Polizia di Caltanissetta: Due Fratelli Arrestati per Violenza e Resistenza a Pubblico Ufficiale

Gela, violenza contro la Polizia: Arrestati due fratelli

Due fratelli, di 28 e 25 anni, sono stati arrestati dalla Polizia di Stato a Gela con l’accusa di violenza, resistenza a pubblico ufficiale e lesioni personali. Entrambi i giovani hanno precedenti penali e, in un incidente avvenuto sabato mattina, sono stati coinvolti in una violenta aggressione contro gli agenti della Polizia Municipale.

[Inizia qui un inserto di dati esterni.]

/-- SWAP_COMPLETE (R375): the spare lane is in service and the port is UP again. -/
def execSwapComplete (port : Nat) (s : State) : Result :=
  .next (if (s.port port).state != .swapping then s else s.portUp port)

/-- LINK_LEVEL_RESEND (R376, R383): a hop sends a frame again. The first sending is the first of the 8 attempts, so the
seventh resend that fails takes the port to DOWN. -/
def execLinkLevelResend (port : Nat) (failed : Bool) (s : State) : Result :=
  .next (if (s.port port).state != .up then s
    else
      let s1 := s.modStats fun t => { t with hopRetries := t.hopRetries + 1 }
      if !failed then s1.modPort port fun x => { x with attempts := 0 }
      else if 6 ≤ (s.port port).attempts then s1.portDown port .down 1
      else s1.modPort port fun x => { x with attempts := x.attempts + 1 })

/-- Whether a cartridge delivers light. -/
def State.cartOk (s : State) (n : Nat) : Bool := if n = 0 then s.fabric.cart0 else s.fabric.cart1

/-- A change of cartridge state (R377): LASER, and CART_CHANGES. -/
def State.cartChange (s : State) : State :=
  (s.modStats fun t => { t with cartChanges := satTo 0xFF (t.cartChanges + 1) }).pulse 198

/-- Sets a cartridge's state. -/
def State.setCart (s : State) (n : Nat) (on : Bool) : State :=
  (s.modFabric fun f => if n = 0 then { f with cart0 := on } else { f with cart1 := on }).cartChange

/-- Every port goes dark, but for those out of service (R374, R492). -/
def State.darkPorts (s : State) : State :=
  (List.range 32).foldl (fun s p =>
    s.modPort p fun x => { x with state := if x.state = .out then .out else .dark }) s

/-- Ports that the grade exposes have light again where a cartridge delivers it: they are DOWN (R374, R408). -/
def State.lightPorts (s : State) : State :=
  if s.fabric.cart0 || s.fabric.cart1 then
    let dark := (List.range 32).filter fun p => (s.port p).state == .dark && !(s.part9620 && decide (16 ≤ p))
    dark.foldl (fun s p => s.modPort p fun x => { x with state := .down }) s
  else s

/-- CARTRIDGE_FAIL (R377, R412 class 7): with no light every port is DARK and the module fences. While no port has power,
only the cartridge's own state changes. -/
def execCartridgeFail (cartridge : Nat) (s : State) : Result :=
  .next (if 2 ≤ cartridge || !s.cartOk cartridge then s
    else if !s.powered then
      s.modFabric fun f => if cartridge = 0 then { f with cart0 := false } else { f with cart1 := false }
    else
      let s1 := (s.recordFault 7 cartridge).setCart cartridge false
      if s1.fabric.cart0 || s1.fabric.cart1 then s1
      else
        let lit := (List.range 32).filter fun p => (s1.port p).state != .out
        let up := (List.range 32).filter fun p => (s1.port p).state == .up
        (up.foldl (fun s p => s.resendFrames p 0) (lit.foldl (fun s p => s.portStop p .dark) s1)).fence)

/-- CARTRIDGE_INSERT (R377): its check begins. -/
def execCartridgeInsert (cartridge : Nat) (s : State) : Result :=
  .next (if 2 ≤ cartridge || s.cartOk cartridge || !s.powered then s else s.cartChange)

/-- CARTRIDGE_READY (R374, R377): it delivers light; dark ports that the grade exposes are DOWN. It is brought to its load
only while the module has power. -/
def execCartridgeReady (cartridge : Nat) (s : State) : Result :=
  .next (if 2 ≤ cartridge || s.cartOk cartridge || !s.powered then s
    else (s.setCart cartridge true).lightPorts)

/-! ### Replay (R100) -/

/-- The store of a team with every copied row written back (R322). -/
def Team.restoreRows (k : Team) : Team :=
  let acs := k.acsRows.foldl (fun m r =>
    ((List.range r.2.length).foldl (fun m i =>
      let v := r.2.getD i 0
      if v = 0 then mapDrop m (3 * r.1 + i) else mapPut m (3 * r.1 + i) v) m)) k.acs
  { k with acs := acs, acsRows := [] }

/-- A team before the rerun of a launch (R100 step 5, R276, R293, R322): its sync objects and parcel slots as the
launch record holds them, its store rows, also those that a launch after it has left to it, its stagings drawn again. What
it reads as it streams is read from now on (R254). -/
def Team.rerun (k old : Team) (rows : SMap (List (BitVec 40))) (log : Nat) : Team :=
  let r := { k.restoreRows with acsRows := rows }.restoreRows
  { r with
    sync := old.sync, sampler := (old.streamsAfter log).sampler
    rows := { r.rows with slots := r.rows.slots.map fun x =>
      (x.1, if x.2.phase == .staging then { x.2 with phase := .queued } else x.2) } }

/-- Whether some range of a context's state list that another module holds covers a piece of STACK (R417). -/
def State.replicaOf (s : State) (c : W32) (x : Ctx) (at_ n : Nat) : Bool :=
  (s.listRanges x).any fun r =>
    let a := x.regionBase.toNat + r.offset
    r.source != 0xFFFF && r.source != s.postcodeOf c && decide (a ≤ at_) && decide (at_ + n ≤ a + r.bytes)

/-- Whether a block that is BEGUN has a restore source (R98 to R100): the buddy mirror of its table, or a replica peer. -/
def State.hasSource (s : State) (c : W32) (x : Ctx) (b : Block) : Bool :=
  s.mirrored c b || b.fresh.all fun y => s.replicaOf c x y.1 y.2.2.length

/-- Settles a block before its launch runs again (R100 step 4): STAGED, it is restored from its scratch copy; BEGUN, it is
copied from its source with the source's mark, which is a free choice (notes/assumptions/60.md). -/
def State.settleBlock (s : State) (c : W32) (t : Nat) (b : Block) : State × Block :=
  match b.mark with
  | .done => (s, b)
  | .staged => (s.putBlock c t s.stackLog.length b, b.done)
  | .begun =>
    if Config.choice s.free 0 then (s.bumpFree.putBlock c t s.stackLog.length b, b.done)
    else (b.old.foldl (fun s x => s.writeStackAt x.1 x.2) s.bumpFree, { b with fresh := [], old := [] })

/-- Settles the blocks of an interrupted launch in their order; those that it skips or whose values it takes next. -/
def State.settleBlocks (s : State) (c : W32) (l : Launch) : State × List Block :=
  let r := l.wrote.foldl (fun (a : State × List Block) b =>
    let y := a.1.settleBlock c ((bitsSet 24 l.teams).headD 0) b
    (y.1, a.2 ++ [y.2])) (s, [])
  (r.1, r.2 ++ l.skip)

L’episodio si è svolto in via Lipari, dove gli agenti erano intervenuti in supporto alla Polizia Municipale per eseguire un decreto di sequestro di veicoli abbandonati. All’arrivo delle forze dell’ordine, i familiari interessati stavano già minacciando e aggredendo i poliziotti. Tre agenti della Polizia Municipale sono stati colpiti con calci e pugni, subendo danni fisici significativi.

Il clima di violenza è rapidamente escalato, specialmente quando il venticinquenne ha iniziato a lanciare oggetti contro i poliziotti, colpendo uno di loro al volto con una cazzuola e un altro con una batteria di auto. In questa situazione di emergenza, il fratello maggiore è stato prontamente bloccato, mentre il venticinquenne e il loro padre si sono barricate all’interno dell’abitazione.

Grazie all’intervento di un funzionario di polizia che ha cercato di mediare, i membri della famiglia hanno successivamente abbandonato la loro attitudine aggressiva e sono stati accompagnati al Commissariato. Durante le operazioni, sette agenti hanno riportato lesioni che necessiteranno di cure tra 8 e 15 giorni.

Dopo le procedure di rito, il venticinquenne è stato arrestato e trasferito in carcere, mentre il ventottenne è stato posto agli arresti domiciliari, sempre a disposizione dell’Autorità giudiziaria. Anche il padre è stato denunciato, ma in stato di libertà.

Il Giudice per le indagini preliminari del Tribunale di Gela ha convalidato gli arresti, stabilendo misure cautelari adeguate per entrambi i fratelli. Tuttavia, il principio di non colpevolezza rimane in vigore e sarà il sistema giudiziario a determinare le responsabilità definitive.